> _RECORDS PROVIDED_:
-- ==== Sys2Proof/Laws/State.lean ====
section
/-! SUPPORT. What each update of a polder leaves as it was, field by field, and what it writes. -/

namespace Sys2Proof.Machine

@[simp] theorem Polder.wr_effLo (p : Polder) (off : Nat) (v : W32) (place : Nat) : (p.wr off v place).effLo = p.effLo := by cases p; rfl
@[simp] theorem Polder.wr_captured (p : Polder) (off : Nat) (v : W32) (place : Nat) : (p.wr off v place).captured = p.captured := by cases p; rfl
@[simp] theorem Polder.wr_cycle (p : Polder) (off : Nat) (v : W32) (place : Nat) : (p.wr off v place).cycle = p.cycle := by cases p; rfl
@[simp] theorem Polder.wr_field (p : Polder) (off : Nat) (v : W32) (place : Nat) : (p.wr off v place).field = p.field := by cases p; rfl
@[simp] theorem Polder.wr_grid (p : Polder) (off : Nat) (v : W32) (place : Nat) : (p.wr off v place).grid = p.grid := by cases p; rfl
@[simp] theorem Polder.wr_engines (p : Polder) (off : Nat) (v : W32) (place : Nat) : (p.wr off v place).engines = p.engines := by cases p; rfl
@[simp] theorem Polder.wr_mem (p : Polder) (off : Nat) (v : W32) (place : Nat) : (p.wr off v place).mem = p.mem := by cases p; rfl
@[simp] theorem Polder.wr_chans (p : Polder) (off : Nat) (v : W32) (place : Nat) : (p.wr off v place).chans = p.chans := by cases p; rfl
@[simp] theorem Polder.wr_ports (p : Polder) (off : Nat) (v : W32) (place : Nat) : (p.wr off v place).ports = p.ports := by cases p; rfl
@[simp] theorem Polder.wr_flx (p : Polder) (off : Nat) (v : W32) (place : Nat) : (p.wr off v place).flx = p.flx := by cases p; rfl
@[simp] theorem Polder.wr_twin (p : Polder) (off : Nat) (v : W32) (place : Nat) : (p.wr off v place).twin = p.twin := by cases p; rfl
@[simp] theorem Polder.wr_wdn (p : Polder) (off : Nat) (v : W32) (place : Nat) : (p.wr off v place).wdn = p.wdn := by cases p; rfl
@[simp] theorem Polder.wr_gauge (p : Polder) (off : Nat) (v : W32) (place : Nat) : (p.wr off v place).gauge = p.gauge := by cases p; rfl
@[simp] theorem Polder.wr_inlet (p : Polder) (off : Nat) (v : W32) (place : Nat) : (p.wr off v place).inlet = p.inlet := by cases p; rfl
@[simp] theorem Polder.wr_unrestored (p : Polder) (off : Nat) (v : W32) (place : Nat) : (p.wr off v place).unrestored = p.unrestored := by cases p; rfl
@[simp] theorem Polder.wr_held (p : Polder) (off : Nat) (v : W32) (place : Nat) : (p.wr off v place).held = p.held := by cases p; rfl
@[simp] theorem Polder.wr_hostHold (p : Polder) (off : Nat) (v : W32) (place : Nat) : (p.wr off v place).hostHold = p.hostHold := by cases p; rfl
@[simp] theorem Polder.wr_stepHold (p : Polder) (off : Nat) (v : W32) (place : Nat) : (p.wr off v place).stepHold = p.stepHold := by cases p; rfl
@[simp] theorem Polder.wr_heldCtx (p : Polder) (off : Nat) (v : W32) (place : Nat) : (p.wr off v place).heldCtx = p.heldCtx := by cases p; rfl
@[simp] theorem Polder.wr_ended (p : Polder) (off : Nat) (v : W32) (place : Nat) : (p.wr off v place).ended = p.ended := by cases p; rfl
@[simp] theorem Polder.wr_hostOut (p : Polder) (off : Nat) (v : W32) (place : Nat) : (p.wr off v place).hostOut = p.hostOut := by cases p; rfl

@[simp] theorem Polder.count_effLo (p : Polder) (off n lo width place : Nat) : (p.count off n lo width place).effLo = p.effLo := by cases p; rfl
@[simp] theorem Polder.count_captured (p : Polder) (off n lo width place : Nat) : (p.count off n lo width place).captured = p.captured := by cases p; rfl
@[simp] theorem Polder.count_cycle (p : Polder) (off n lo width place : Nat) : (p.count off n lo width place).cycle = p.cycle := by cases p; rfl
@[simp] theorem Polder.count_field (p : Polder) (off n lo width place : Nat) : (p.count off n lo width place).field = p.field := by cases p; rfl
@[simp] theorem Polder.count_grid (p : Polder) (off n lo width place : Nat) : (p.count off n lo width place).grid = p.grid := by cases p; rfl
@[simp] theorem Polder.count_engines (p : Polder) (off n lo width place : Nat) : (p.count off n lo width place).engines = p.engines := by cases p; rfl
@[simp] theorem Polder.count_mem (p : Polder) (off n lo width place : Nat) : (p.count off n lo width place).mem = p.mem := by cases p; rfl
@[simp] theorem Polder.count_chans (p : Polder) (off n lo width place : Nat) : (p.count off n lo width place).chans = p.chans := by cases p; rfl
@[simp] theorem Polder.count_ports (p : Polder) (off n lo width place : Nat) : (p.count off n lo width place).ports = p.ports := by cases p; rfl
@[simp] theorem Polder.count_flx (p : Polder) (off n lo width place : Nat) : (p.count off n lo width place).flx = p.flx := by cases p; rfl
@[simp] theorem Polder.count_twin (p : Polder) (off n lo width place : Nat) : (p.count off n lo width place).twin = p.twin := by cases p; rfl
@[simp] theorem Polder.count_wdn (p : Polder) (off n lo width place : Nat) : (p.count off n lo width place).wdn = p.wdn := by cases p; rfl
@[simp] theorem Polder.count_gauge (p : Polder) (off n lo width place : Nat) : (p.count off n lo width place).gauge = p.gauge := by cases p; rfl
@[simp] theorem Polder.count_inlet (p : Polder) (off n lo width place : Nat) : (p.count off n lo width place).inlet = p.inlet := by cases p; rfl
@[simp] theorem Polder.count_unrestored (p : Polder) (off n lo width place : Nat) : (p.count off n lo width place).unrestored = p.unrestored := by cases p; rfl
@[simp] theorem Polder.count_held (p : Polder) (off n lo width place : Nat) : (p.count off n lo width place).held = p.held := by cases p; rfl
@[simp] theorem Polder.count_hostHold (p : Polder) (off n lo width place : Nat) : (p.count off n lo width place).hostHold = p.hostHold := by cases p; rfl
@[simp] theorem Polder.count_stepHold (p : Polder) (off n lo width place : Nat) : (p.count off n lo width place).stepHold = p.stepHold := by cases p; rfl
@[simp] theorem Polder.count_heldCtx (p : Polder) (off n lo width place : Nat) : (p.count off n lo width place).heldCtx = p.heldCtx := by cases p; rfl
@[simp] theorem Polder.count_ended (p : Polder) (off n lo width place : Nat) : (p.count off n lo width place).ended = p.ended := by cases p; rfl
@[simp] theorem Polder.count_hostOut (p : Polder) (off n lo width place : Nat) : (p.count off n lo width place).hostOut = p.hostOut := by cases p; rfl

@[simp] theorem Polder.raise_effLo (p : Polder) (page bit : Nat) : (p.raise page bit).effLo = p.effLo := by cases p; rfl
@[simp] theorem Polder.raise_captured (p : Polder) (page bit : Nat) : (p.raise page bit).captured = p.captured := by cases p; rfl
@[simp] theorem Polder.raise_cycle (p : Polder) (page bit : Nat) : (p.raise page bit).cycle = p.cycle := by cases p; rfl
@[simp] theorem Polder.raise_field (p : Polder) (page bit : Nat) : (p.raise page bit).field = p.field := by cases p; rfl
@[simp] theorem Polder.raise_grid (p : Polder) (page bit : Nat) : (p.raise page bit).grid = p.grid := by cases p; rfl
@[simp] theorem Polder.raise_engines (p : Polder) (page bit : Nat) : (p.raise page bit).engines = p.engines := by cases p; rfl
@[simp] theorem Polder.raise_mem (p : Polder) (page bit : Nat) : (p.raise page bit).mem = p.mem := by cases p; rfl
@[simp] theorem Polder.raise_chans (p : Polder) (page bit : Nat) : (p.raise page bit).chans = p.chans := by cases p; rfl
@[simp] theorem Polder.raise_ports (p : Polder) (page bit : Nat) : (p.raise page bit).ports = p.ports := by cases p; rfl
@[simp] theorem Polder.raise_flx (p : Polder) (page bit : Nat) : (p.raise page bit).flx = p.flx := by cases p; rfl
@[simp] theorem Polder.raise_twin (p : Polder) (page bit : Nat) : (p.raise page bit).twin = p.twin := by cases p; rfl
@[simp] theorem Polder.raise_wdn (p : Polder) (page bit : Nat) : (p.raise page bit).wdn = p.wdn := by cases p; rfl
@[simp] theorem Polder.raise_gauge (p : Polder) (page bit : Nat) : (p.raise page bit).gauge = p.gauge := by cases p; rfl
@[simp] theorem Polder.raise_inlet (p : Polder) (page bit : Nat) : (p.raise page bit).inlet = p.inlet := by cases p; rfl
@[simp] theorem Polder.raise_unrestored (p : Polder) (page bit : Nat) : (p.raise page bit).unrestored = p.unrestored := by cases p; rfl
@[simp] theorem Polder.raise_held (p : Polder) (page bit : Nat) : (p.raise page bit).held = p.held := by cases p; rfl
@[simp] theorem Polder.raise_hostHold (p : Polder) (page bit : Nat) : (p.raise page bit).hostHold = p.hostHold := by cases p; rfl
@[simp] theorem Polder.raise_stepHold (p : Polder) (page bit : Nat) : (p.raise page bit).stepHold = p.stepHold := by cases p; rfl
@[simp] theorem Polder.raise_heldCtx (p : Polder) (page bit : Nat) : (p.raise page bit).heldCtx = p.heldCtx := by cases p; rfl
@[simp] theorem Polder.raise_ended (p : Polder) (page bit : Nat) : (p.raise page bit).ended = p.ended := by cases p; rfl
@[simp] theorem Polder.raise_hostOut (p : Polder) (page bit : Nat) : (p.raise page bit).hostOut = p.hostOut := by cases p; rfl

> _BRIEF_:
All lines above from the one with "theorem Polder.count_ended (p" to the one with "bit).mem = p.mem := by cases p; rfl", inclusive, should be copied exactly, and no other lines.

> _FINAL ANSWER_:
@[simp] theorem Polder.count_ended (p : Polder) (off n lo width place : Nat) : (p.count off n lo width place).ended = p.ended := by cases p; rfl
@[simp] theorem Polder.count_hostOut (p : Polder) (off n lo width place : Nat) : (p.count off n lo width place).hostOut = p.hostOut := by cases p; rfl

@[simp] theorem Polder.raise_effLo (p : Polder) (page bit : Nat) : (p.raise page bit).effLo = p.effLo := by cases p; rfl
@[simp] theorem Polder.raise_captured (p : Polder) (page bit : Nat) : (p.raise page bit).captured = p.captured := by cases p; rfl
@[simp] theorem Polder.raise_cycle (p : Polder) (page bit : Nat) : (p.raise page bit).cycle = p.cycle := by cases p; rfl
@[simp] theorem Polder.raise_field (p : Polder) (page bit : Nat) : (p.raise page bit).field = p.field := by cases p; rfl
@[simp] theorem Polder.raise_grid (p : Polder) (page bit : Nat) : (p.raise page bit).grid = p.grid := by cases p; rfl
@[simp] theorem Polder.raise_engines (p : Polder) (page bit : Nat) : (p.raise page bit).engines = p.engines := by cases p; rfl
@[simp] theorem Polder.raise_mem (p : Polder) (page bit : Nat) : (p.raise page bit).mem = p.mem := by cases p; rfl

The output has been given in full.